# Finding max and min of a function of several variables

1. Oct 18, 2009

### tnutty

Finding max and min of a function

1. The problem statement, all variables and given/known data

Find min , max , and saddle points of the function :

f(x,y) = e^x*cos(y)

f_x = e^x*cos(y)
f_xx = e^x*cos(y)
f_xy = -e^x * sin(y)

f_y = -e^x * sin(y)
f_y = -e^x * cos(y)

First finding the critical points :

f_x = e^x*cos(y)
f_y = -e^x * sin(y)

I know that e^x will never be 0 , so either cos(y) or sin(y) has to be 0;

cos(y) = 0 , when y = (2n+1)*pi/2
sin(y) = 0 , when y = n*pi

where n is a natural number.

how would I proceed next ?

Last edited: Oct 18, 2009
2. Oct 18, 2009

### Dick

At this point I would start considering the possibility that f(x,y) doesn't have any critical points.

3. Oct 18, 2009

### tnutty

Yea you are right, in the back of the book it says NONE, but how do I justify that?

4. Oct 18, 2009

### Dick

You want cos(y)=0 AND sin(y)=0 to have a critical point. Look at the conditions you've figured out for that possibility. Can they ever BOTH be true?

5. Oct 18, 2009

### tnutty

cos(y) = 0 , when y = (2n+1)*pi/2
sin(y) = 0 , when y = n*pi

(2n+1)*pi/2 = n*pi

pi*n + pi/2 = n*pi
pi*n - pi*n = -pi/2

0 = -pi/2

so it seems like there is no solution or no critical point.

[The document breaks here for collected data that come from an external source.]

-- ==== Sys2Proof/Machine/StartUp.lean ====
section
/-! DEFINITION. Start-up and structure activation (chapters 02 and 03): what each kind of reset keeps, the steps of Table
3.3, the choice of the firmware slot (R441, R444), and what installing a structure sets (R42, R43, R304, R305, R427). -/

namespace Sys2Proof.Machine

/-! ## What a reset keeps (R59, Table 3.8) -/

/-- Whether a PW address belongs to a register. -/
def RegSpec.holds (r : RegSpec) (a : Nat) : Bool :=
  decide (r.base ≤ a ∧ (a - r.base) % r.stride = 0 ∧ (a - r.base) / r.stride < r.count)

/-- Registers that a warm start keeps: the reset causes, the tamper set-up in AON, the log path's registers (R455) and the
MSI-X table. -/
def warmKept : List RegSpec :=
  [Reg.devResetCause, Reg.secTamperCfg, Reg.logCfg, Reg.logHostSize, Reg.logHostBaseLo, Reg.logHostBaseHi, Reg.logStatus,
   Reg.msixAddrLo, Reg.msixAddrHi, Reg.msixData, Reg.msixCtl]

/-- Registers that a main power-on keeps: those in AON. -/
def powerKept : List RegSpec := [Reg.secTamperCfg]

/-- The log path after a warm start (R60, R455): ring, pointers and LSEQ stand; the alarm table, the backlog and what waited
are lost. -/
def LogState.warm (l : LogState) : LogState :=
  { LogState.reset with ring := l.ring, host := l.host, nextLseq := l.nextLseq, en := l.en, wr := l.wr, rd := l.rd }

/-- The security core after a reset: AON keeps the RTC, the tamper latches and the TRNG (R51, R59). -/
def Sec.kept (x : Sec) : Sec :=
  { Sec.reset with trngReady := x.trngReady, trngSamples := x.trngSamples, tamper := x.tamper,
                   tamperTime := x.tamperTime, tamperLate := x.tamperLate, rtcBase := x.rtcBase }

/-- The partition after a reset: the sealed flash region keeps the counter, its event records, the audit numbers and the
parameters of R416 (R65). -/
def Met.kept (x : Met) : Met :=
  { Met.reset with sealPin := x.sealPin, c := x.c, events := x.events, anum := x.anum, loss := x.loss,
                   lossRange := x.lossRange, sfdef := x.sfdef, chcfg := x.chcfg, glob := x.glob }

/-- Updates after a reset: every slot, the trial and the pending flags are kept (chapter 23). -/
def Upd.kept (x : Upd) : Upd :=
  { x with xfer := none, checking := false, errRow := 0, errCode := 0, recCode := 0, recBusy := false, uart := none,
           trialAt := none, mtiPend := false, fellBack := none }

/-- An encoder after a reset: its levels stand. -/
def Enc.kept (x : Enc) : Enc := { Enc.reset with a := x.a, b := x.b, i := x.i, accA := x.a, accB := x.b }

/-- The low-speed blocks after a reset: pad levels, references and the crystal stand; every GPIO is parked (R475). -/
def Lsi.kept (x : Lsi) : Lsi :=
  { x with gpio := x.gpio.map fun g => { level := g.level, parked := true, prev := none },
           i2c := Lsi.reset.i2c, uart := Lsi.reset.uart, ppsTime := 0, ppsLast := none, pllLock := 0, metOk := false,
           qspiBusy := false }

/-- The block once everything that a reset clears has been cleared; `power` tells a main power-on from a warm start. -/
def cleared (power : Bool) (s : State) : State :=
  { State.reset with
    now := s.now, pressBase := s.pressBase, free := s.free, out := s.out, pending := s.pending,
    regs := s.regs.filter fun r => (if power then powerKept else warmKept).any fun k => k.holds r.1,
    dev := { Dev.reset with rstN := true, holdN := s.dev.holdN, fireEn := s.dev.fireEn, failed := s.dev.failed,
                            fwiSlot := s.dev.fwiSlot, holdCause := if s.dev.holdN then 0#8 else 1#8 },
    str := { StrSt.reset with active := s.str.active, prev := s.str.prev, staged := s.str.staged },
    cod := { Cod.reset with table := s.cod.table },
    log := if power then .reset else s.log.warm,
    sems := s.sems.map Sem.break,
    pci := if power then .reset else { s.pci with rpUp := false, rpSpeed := 0, rpWidth := 0, rpCtrls := 0 },
    ba := s.ba.map fun x => { Ba.reset with driverLow := x.driverLow },
    stp := s.stp.map fun x => { Stp.reset with e := x.e, driverLow := x.driverLow },
    enc := s.enc.map Enc.kept,
    mem := { Mem.reset with hbm := s.mem.hbm.map fun k => { Stack.reset with selfRefresh := !power && k.trained, temp := k.temp } },
    sec := s.sec.kept, met := s.met.kept, fw := s.fw.kept, lsi := s.lsi.kept,
    otp := s.otp, calStore := s.calStore }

Thanks a lot Dick for your help. I really mean it.

6. Oct 18, 2009

### Dick

Very welcome. But you've got a technical flaw. You shouldn't assume both n's are the same. You want to look for solutions of (2m+1)*pi/2 = n*pi where n and m might be different integers. That's (m-n)pi+pi/2=0. Still no solution, of course. Just a heads up.

7. Oct 18, 2009

### tnutty

Amazing, smart people bring smile to my face.